As much as we talk about remakes and revivals in the context of the film industry, it’s a trend that’s nearly as prevalent in television. Especially in the streaming era, there have been TV revivals both transcendently great (Twin Peaks: The Return, on Showtime) and laughably terrible (Fuller House, on Netflix). And while there’s no perfect formula or guidebook that showrunners must adhere to when rebooting a show, it’s never a bad idea to move beyond nostalgic fan service in favor of bold and purposeful new direction.
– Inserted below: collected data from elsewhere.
-- ==== Sys2Proof/Tests/Slice0.lean ====
section
/-!
SUPPORT. Tests of the model on words and values worked out from the spec, and for every statement with hypotheses a witness: a
concrete state and operands that meet the hypotheses of each of its clauses, at the boundaries of their ranges.
-/

namespace Sys2Proof.Tests

open Sys2Proof Sys2Proof.Machine

/- One theorem is checked at a time: checks that wait for each other would each hold a thread. -/
set_option Elab.async false

/-! ### Small states -/

/-- A chip with one vector-matrix core of interest, which issues and at which events happen, a second one, and a control core. -/
def vm (k : Core) : State := { vms := [k, {}], ccs := [{}] }

/-- The same with a control core that issues and at which events happen. -/
def cc (k : Core) : State := { vms := [{}, {}], ccs := [k], cur := { core := ⟨true, 0⟩ }, ev := { core := ⟨true, 0⟩ } }

/-- A core with these values in s1 onwards. -/
def regs (l : List W64) : Core := { main := { s := 0 :: (l ++ List.replicate 31 0) } }

/-- The same with the issuing slot and syllable. -/
def at_ (s : State) (slot : Nat) (syl : W32) : State := { s with cur := { s.cur with slot := slot, syl := syl } }

/-- A bit of the syllable set so that the guard of a form with its guard in bits 6:3 is false: gn = 1 with g0. -/
def offSyl : W32 := 8

/-- Page tables that map every address below 2^28 of partition 0 to itself, readable and writable; a task record at 0x4000 (a gang of
one core without phases, 4 bytes of code, D 64), a phase record at 0x5000 (final, profile 2, LENGTH and SLACK 1) and one with LENGTH
0 at 0x5040, a routine of one END word with window 10 at 0x6000, and the header of a saved gang of one core at 0x7000. -/
def tables : List Host.Cell :=
  [(0, 1), (1, 0x20), (0x2000, 0x1D), (0x4000, 1), (0x4001, 2), (0x4004, 1), (0x4008, 4), (0x4048, 64), (0x5001, 0x21), (0x5004, 1), (0x5008, 1),
   (0x5041, 0x21), (0x5048, 1), (0x6008, 10), (0x600A, 0x10), (0x6017, 0xB0), (0x7000, 1), (0x7001, 2)]

/-- A chip with these tables, whose first 256 MiB are allotted to partition 0. -/
def paged (s : State) : State := { s with sys := tables, svc := { s.svc with allot := 0x80 :: List.replicate 2047 0 } }

theorem executes_of {s : State} {g : BitVec 3} {n : BitVec 1} (h : (hasCore s s.cur.core && !noRoom s && guardOn s g n) = true) :
    Executes s g n := by
  simp only [Bool.and_eq_true, Bool.not_eq_true'] at h
  exact ⟨h.1.1, h.1.2, h.2⟩

theorem hasRoom_of {s : State} (h : (hasCore s s.cur.core && !noRoom s) = true) : HasRoom s := by
  simp only [Bool.and_eq_true, Bool.not_eq_true'] at h
  exact ⟨h.1, h.2⟩

theorem hasDuty_of {s : State}
    (h : (hasCore s s.cur.core && !noRoom s && (isUrg s || decide ((me s).ph.vCount + 1 ≤ 128 * (me s).ph.grantV))) = true) : HasDuty s := by
  simp only [Bool.and_eq_true, Bool.not_eq_true', Bool.or_eq_true, decide_eq_true_eq] at h
  exact ⟨h.1.1, h.1.2, h.2⟩

/-! ### Decoding: words of the spec -/

/-- 03:R65 "A bundle encoded": the bundle of ADD, VFADD, VFMUL and LDW. -/
theorem test_decodes_the_example_bundle :
    decodeBundle false false [0xE8454000, 0x01189400, 0x20101C40, 0x220C1940, 0x03062002] = .legal ⟨0xE8454000, 0, 5,
      [⟨0, 0x01189400, .add 3 4 40 0 0⟩, ⟨1, 0x20101C40, .vfadd 0 4 1 49⟩, ⟨2, 0x220C1940, .vfmul 0 3 1 37⟩, ⟨4, 0x03062002, .ldw 0 6 2 2⟩]⟩ := by
  decide +kernel

/-- The same bundle from its twenty bytes, lowest address first. -/
theorem test_fetches_the_example_bundle :
    fetchBundle (vm { istore := memWrite [] 0x40 [0x00, 0x40, 0x45, 0xE8, 0x00, 0x94, 0x18, 0x01, 0x40, 0x1C, 0x10, 0x20, 0x40, 0x19, 0x0C, 0x22,
      0x02, 0x20, 0x06, 0x03] }) ⟨false, 0⟩ 0x40 = .words [0xE8454000, 0x01189400, 0x20101C40, 0x220C1940, 0x03062002] := by
  decide +kernel

/-- 03: the long-form bundle of MOVL s7. -/
theorem test_decodes_a_lend_bundle :
    decodeBundle false false [0x82000000, 0x12345678, 0x60380000] = .legal ⟨0x82000000, 0x12345678, 3, [⟨0, 0x60380000, .movl 7⟩]⟩ := by
  decide +kernel

/-- The scalar slot: 06 (the call example), 11:R236, 13:R270, 14, 15, 18:R374, R383, 20, 23. -/
theorem test_decodes_scalar_words :
    [0x84008001, 0x5788A014, 0x81000036, 0x83000000, 0x0B48B910, 0x803FFFFF, 0x9A580002, 0xCA008000, 0xCA000001, 0xC9188280, 0x96360000, 0x99008000,
      0xC4188280, 0x8600000A, 0x95002100, 0xC328C380, 0xA0008281, 0xA200C002, 0xCC008000, 0xCB188280, 0xA8288000].map (fun n => decodeSlot 0 (BitVec.ofNat 32 n))
    = [.loop 4 1, .cmpi 2 1 5 20, .call 0 0 54, .ret, .shl 9 5 50 1 0, .br 1 1 0xFFFFF, .gtime 11 0 0 2, .tlbinvPage 4 0 0, .tlbinvAll, .mcode 3 4 5 0 0,
      .tlreadV 6 48 0 0, .qbind 0 4 0 0, .phload 3 4 5 0 0, .realign 10, .signoff 1 2 0 0, .launch 5 6 7 0 0, .rkey 4 5 0 0 1, .rskip 6 0 0 0 2,
      .hostirq 4 0 0, .repair 3 4 5 0 0, .stov 5 4 0 0 0].map some := by
  decide +kernel

/-- The vector slots: 07 (VMAD, VMUL2, VADD2, DWADD, VRSUM2, DWCVT), 08 (VCVT, VCVTP4, VQNT, VQDIV, VTREE, VBCAST), 09 (VRCP), 18:R382. -/
theorem test_decodes_vector_words :
    [0x062410BF, 0x321820C0, 0x301820C0, 0x33288300, 0x39510000, 0x38616000, 0x50143CB0, 0x52242C68, 0x54182E30, 0x55182E30, 0x79288000, 0x712CA006,
      0x60143000, 0x7C0C0019].map (fun n => decodeSlot 1 (BitVec.ofNat 32 n))
    = [.vmad 0 9 1 2 63, .vmul2 3 2 3, .vadd2 3 2 3, .dwadd 5 4 6, .vrsum2 10 16, .dwcvt 0 24 11, .vcvt 0 5 3 2 0, .vcvtp4N 0 9 2 1 40, .vqnt 0 6 2 56 0,
      .vqdiv 0 6 2 56 0, .vtree 0 10 8, .vbcast 0 11 10 6, .vrcp 0 5 3, .vrandA 0 3 2 1].map some := by
  decide +kernel

/-- The matrix slot, assembled from the table of 12:R247: MSTREAM.z mp1, =0, 16; MSWAP; MSTAT mp2, 5; MTAINT.set; MCALL 511. -/
theorem test_decodes_matrix_words :
    [0x050700F8, 0x04000000, 0x0D540000, 0x0C400000, 0x02FF8000].map (fun n => decodeSlot 3 (BitVec.ofNat 32 n))
    = [.mstream 1 48 15 1, .mswap, .mstat 2 5, .mtaintSet, .mcall 511].map some := by
  decide +kernel

/-- The memory slots: STD n3 with off12 -1 and register n15 (03:R56), FENCE.system.full (10:R208), QPUSH ch 15 from s31 on tl5 (14:R290),
and WOPEN, WADV and WSTAT as 11 writes them. -/
theorem test_decodes_memory_words :
    [0x088F3FFF, 0x18900000, 0x31F1F500, 0x40100000, 0x41010000, 0x4401C000].map (fun n => decodeSlot 5 (BitVec.ofNat 32 n))
    = [.std 4 15 3 0xFFF, .fence 4 2, .qpush 15 0 31 5, .wopen 0 4 0, .wadv 0 2, .wstat 0 0 7].map some := by
  decide +kernel

/-! ### Ill-formed terms: one for each check -/

/-- What an operation meets in its slot, as it is encoded with its other fields 0. -/
def meets (cc urg : Bool) (h : W32) (slot : Nat) (i : Instr) : List Illegal :=
  match encode 0 i with
  | some w => opIllegal cc urg h slot (shape w i)
  | none => []

theorem test_refuses_c1_only : meets false false 0x88000000 4 (.wadv 0 2) = [.c1Only] := by decide +kernel

/-- Source 47 names nothing, source 8 nothing in the M slot, and source 42 nothing in the S slot. -/
theorem test_refuses_source :
    meets false false 0 0 (.add 1 47 0 0 0) = [.source] ∧ meets false false 0 3 (.mexp 8) = [.source] ∧ meets false false 0 0 (.add 1 42 0 0 0) = [.source] := by
  decide +kernel

/-- Port A is the V0 slot's, not the S slot's. -/
theorem test_refuses_port_use : meets false false 0x80080000 0 (.add 1 40 0 0 0) = [.portUse] := by decide +kernel

/-- An owner of the write port has destination 0; STOV never owns it. -/
theorem test_refuses_write_port :
    meets false false 0x80000010 0 (.add 1 2 3 0 0) = [.writePort] ∧ meets false false 0x80000010 0 (.stov 0 1 0 0 0) = [.writePort] := by
  decide +kernel

/-- File code 5 is reserved; the vector files take no scalar loads; a load to the common file needs the write port. -/
theorem test_refuses_file_code :
    meets false false 0x80000000 5 (.ldw 5 0 0 0) = [.fileCode] ∧ meets false false 0x80000000 5 (.ldd 3 2 0 0) = [.fileCode]
      ∧ meets false false 0x80000062 5 (.ldd 3 2 0 0) = [] := by
  decide +kernel

theorem test_refuses_w_bit : meets false false 0x40000020 1 (.vfadd 1 0 1 2) = [.wBit] := by decide +kernel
It’s been 15 years since Veronica Mars debuted on the now-defunct UPN, and five years since creator Rob Thomas put together a Veronica Mars movie-slash-sequel that, at the time, became a record-breaking Kickstarter campaign thanks to the show’s ardent fan base. Perhaps because the fans literally helped fund the project in the millions, the film was fun for Marshmallows (the endearing term for Veronica Mars diehards) and heavy on the fan service, while bringing very little else to the table. But the fourth season, surprise-released a week early on Friday by Hulu, goes to great lengths to demonstrate the importance of moving on, and how damaging it can be to be trapped in old ways.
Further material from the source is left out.